Series	Unify vDSOs across more architectures \| expand [v5,00/23] Unify vDSOs across more architectures [v5,01/23] kernel: Standardize vdso_datapage [v5,02/23] kernel: Define gettimeofday vdso common code [v5,03/23] arm64: Build vDSO with -ffixed-x18 [v5,04/23] arm64: Substitute gettimeofday with C implementation [v5,05/23] arm64: compat: Alloc separate pages for vectors and sigpage [v5,06/23] arm64: compat: Split kuser32 [v5,07/23] arm64: compat: Refactor aarch32_alloc_vdso_pages() [v5,08/23] arm64: compat: Add KUSER_HELPERS config option [v5,09/23] arm64: compat: Add missing syscall numbers [v5,10/23] arm64: compat: Expose signal related structures [v5,11/23] arm64: compat: Generate asm offsets for signals [v5,12/23] lib: vdso: Add compat support [v5,13/23] arm64: compat: Add vDSO [v5,14/23] arm64: Refactor vDSO code [v5,15/23] arm64: compat: vDSO setup for compat layer [v5,16/23] arm64: elf: vDSO code page discovery [v5,17/23] arm64: compat: Get sigreturn trampolines from vDSO [v5,18/23] arm64: Add vDSO compat support [v5,19/23] arm64: Enable compat vDSO support [v5,20/23] arm: Add support for generic vDSO [v5,21/23] mips: Add support for generic vDSO [v5,22/23] x86: Add support for generic vDSO [v5,23/23] kselftest: Extend vDSO selftest

Vincenzo Frascino Feb. 22, 2019, 12:24 p.m. UTC

In the last few years we assisted to an explosion of vdso
implementations that mostly share similar code.
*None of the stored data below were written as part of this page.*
-- ==== Sys2Proof/WellFormed.lean ====
section
/-!
DEFINITION. Which terms of `Instr` are orders (spec/30_encoding.md R61, R66, R71). The widths of the
operand fields are in their types; what is left to check is that `normal` stands only for orders that
no other row of the opcode table matches, which depends on how functions are spelled in the seven
F-bits (FunctionCode, R66; log 1).
-/

namespace Sys2Proof

/-- The printed numbers of the seventeen functions with special effects (R61). -/
def specialFunctions : List Nat :=
  [20, 21, 22, 23, 24, 25, 26, 27, 87, 102, 103, 105, 106, 107, 125, 127, 140]

/-- The printed numbers of the eighteen functions that can enter Extracode (R71). -/
def enteringFunctions : List Nat :=
  [40, 41, 42, 43, 44, 45, 95, 101, 102, 103, 125, 126, 140, 141, 142, 154, 155, 156]

/-- The 31 function numbers B50 prints (table of R66). -/
def printedFunctions : List Nat :=
  [20, 21, 22, 23, 24, 25, 26, 27, 40, 41, 42, 43, 44, 45, 87, 95, 101, 102, 103, 105, 106, 107,
   125, 126, 127, 140, 141, 142, 154, 155, 156]

/-- A FunctionCode that spells no two of the printed functions alike: seven F-bits name at most one
function, as decoding presupposes (R62; log 1). -/
abbrev CodesDistinct (code : Nat → Function7) : Prop := (printedFunctions.map code).Nodup

/-- The check, under a FunctionCode: `normal` may not carry a function that has a row of its own in
that mode. -/
def Instr.wf (code : Nat → Function7) : Instr → Bool
  | .normal true f _ => f ∉ specialFunctions.map code
  | .normal false f _ => f ∉ enteringFunctions.map code
  | .op87E _ | .op20E _ | .op21E _ | .op22E _ | .op23E _ | .op24E _ | .op25E _ | .op26E _ => true
  | .op27E _ | .op102E _ | .op103E _ | .op105E _ | .op106E _ | .op107E _ | .op125E _ => true
  | .op127E _ | .op140E _ | .op102 _ | .op103 _ | .op125 _ | .op126 _ | .op140 _ => true
  | .op141 _ | .op142 _ | .op154 _ | .op155 _ | .op40 _ | .op41 _ | .op42 _ | .op43 _ => true
  | .op44 _ | .op45 _ | .op95 _ | .op101 _ | .op156 _ => true

/-- An order of the machine, under a FunctionCode. -/
abbrev WellFormed (code : Nat → Function7) (i : Instr) : Prop := i.wf code = true

end Sys2Proof
end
Try to unify the gettimeofday vdso implementation introducing
lib/vdso. The code contained in this library can ideally be
reused by all the architectures avoiding, where possible, code
duplication.

Signed-off-by: Vincenzo Frascino <vincenzo.frascino@arm.com>
---
 include/vdso/datapage.h |   1 +
 include/vdso/helpers.h  |  52 ++++++++++++
 include/vdso/types.h    |  39 +++++++++
 lib/Kconfig             |   5 ++
 lib/vdso/Kconfig        |  37 +++++++++
 lib/vdso/Makefile       |  22 +++++
 lib/vdso/gettimeofday.c | 175 ++++++++++++++++++++++++++++++++++++++++
 7 files changed, 331 insertions(+)
 create mode 100644 include/vdso/helpers.h
 create mode 100644 include/vdso/types.h
 create mode 100644 lib/vdso/Kconfig
 create mode 100644 lib/vdso/Makefile
 create mode 100644 lib/vdso/gettimeofday.c

Mark Rutland Feb. 22, 2019, 1:34 p.m. UTC | #1

On Fri, Feb 22, 2019 at 12:24:09PM +0000, Vincenzo Frascino wrote:
> In the last few years we assisted to an explosion of vdso
> implementations that mostly share similar code.
> 
> Try to unify the gettimeofday vdso implementation introducing
> lib/vdso. The code contained in this library can ideally be
> reused by all the architectures avoiding, where possible, code
> duplication.
> 
> Signed-off-by: Vincenzo Frascino <vincenzo.frascino@arm.com>
> ---
>  include/vdso/datapage.h |   1 +
>  include/vdso/helpers.h  |  52 ++++++++++++
>  include/vdso/types.h    |  39 +++++++++
>  lib/Kconfig             |   5 ++
>  lib/vdso/Kconfig        |  37 +++++++++
>  lib/vdso/Makefile       |  22 +++++
>  lib/vdso/gettimeofday.c | 175 ++++++++++++++++++++++++++++++++++++++++
>  7 files changed, 331 insertions(+)
>  create mode 100644 include/vdso/helpers.h
>  create mode 100644 include/vdso/types.h
>  create mode 100644 lib/vdso/Kconfig
>  create mode 100644 lib/vdso/Makefile
>  create mode 100644 lib/vdso/gettimeofday.c
> 
> diff --git a/include/vdso/datapage.h b/include/vdso/datapage.h
> index da346ad02b03..ff332fcba73c 100644
> --- a/include/vdso/datapage.h
> +++ b/include/vdso/datapage.h
> @@ -9,6 +9,7 @@
>  #include <linux/bits.h>
>  #include <linux/types.h>
>  #include <linux/time.h>
> +#include <vdso/types.h>
>  
>  #define VDSO_BASES	(CLOCK_TAI + 1)
>  #define VDSO_HRES	(BIT(CLOCK_REALTIME)		| \
> diff --git a/include/vdso/helpers.h b/include/vdso/helpers.h
> new file mode 100644
> index 000000000000..511dea979f6b
> --- /dev/null
> +++ b/include/vdso/helpers.h
> @@ -0,0 +1,52 @@
> +/* SPDX-License-Identifier: GPL-2.0 */
> +#ifndef __VDSO_HELPERS_H
> +#define __VDSO_HELPERS_H
> +
> +#ifdef __KERNEL__

Nit: __KERNEL__ guards can go.

> +
> +#ifndef __ASSEMBLY__
> +
> +#include <vdso/datapage.h>
> +
> +static __always_inline notrace u32 vdso_read_begin(const struct vdso_data *vd)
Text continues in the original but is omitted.